- [PROMPT] The lines wanted are those in the data below that include "acceptedIn".

Data extracted from a collection:

● ● ● ● ● ● ●

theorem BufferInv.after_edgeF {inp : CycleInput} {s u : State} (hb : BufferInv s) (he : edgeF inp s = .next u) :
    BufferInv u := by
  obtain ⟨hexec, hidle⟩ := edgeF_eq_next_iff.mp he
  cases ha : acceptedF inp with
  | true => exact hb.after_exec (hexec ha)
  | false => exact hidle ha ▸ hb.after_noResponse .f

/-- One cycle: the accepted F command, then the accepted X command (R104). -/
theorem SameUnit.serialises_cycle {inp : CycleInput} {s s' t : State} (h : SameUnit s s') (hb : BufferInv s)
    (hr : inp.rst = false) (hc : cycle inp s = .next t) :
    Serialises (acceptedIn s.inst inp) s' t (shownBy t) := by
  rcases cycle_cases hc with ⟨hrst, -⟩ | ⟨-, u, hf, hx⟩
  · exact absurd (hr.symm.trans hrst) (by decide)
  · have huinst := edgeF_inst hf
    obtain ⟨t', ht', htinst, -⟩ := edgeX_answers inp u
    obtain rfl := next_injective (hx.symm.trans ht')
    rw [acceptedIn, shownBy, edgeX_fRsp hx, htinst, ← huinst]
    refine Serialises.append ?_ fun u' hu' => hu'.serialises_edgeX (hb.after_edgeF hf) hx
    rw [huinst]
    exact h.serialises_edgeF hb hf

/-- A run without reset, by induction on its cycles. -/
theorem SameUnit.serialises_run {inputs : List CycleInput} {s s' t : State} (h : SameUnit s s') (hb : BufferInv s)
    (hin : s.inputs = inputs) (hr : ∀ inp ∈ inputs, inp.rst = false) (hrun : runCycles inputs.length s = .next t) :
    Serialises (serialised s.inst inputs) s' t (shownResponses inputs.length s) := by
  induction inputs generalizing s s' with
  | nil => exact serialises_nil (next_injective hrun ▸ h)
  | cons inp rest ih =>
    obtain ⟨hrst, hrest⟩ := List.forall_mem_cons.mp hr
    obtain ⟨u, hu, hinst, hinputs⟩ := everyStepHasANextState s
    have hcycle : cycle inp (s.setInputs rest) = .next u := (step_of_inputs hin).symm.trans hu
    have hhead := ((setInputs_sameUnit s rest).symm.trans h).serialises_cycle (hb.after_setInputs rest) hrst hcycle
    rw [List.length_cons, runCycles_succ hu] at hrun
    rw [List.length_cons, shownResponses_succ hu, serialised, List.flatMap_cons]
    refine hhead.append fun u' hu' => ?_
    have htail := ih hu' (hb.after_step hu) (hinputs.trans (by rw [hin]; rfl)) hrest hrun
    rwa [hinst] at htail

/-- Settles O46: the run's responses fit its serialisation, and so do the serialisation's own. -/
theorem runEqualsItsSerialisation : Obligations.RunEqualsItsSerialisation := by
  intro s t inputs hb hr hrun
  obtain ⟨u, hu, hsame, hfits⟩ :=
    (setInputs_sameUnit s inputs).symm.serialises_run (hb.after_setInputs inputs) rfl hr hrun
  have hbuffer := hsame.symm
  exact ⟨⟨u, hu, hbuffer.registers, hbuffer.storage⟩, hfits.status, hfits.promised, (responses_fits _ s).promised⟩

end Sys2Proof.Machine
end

● ● ● ● ● ● ●

- [OUTPUT FOR THIS TASK]
    Serialises (acceptedIn s.inst inp) s' t (shownBy t) := by
    rw [acceptedIn, shownBy, edgeX_fRsp hx, htinst, ← huinst]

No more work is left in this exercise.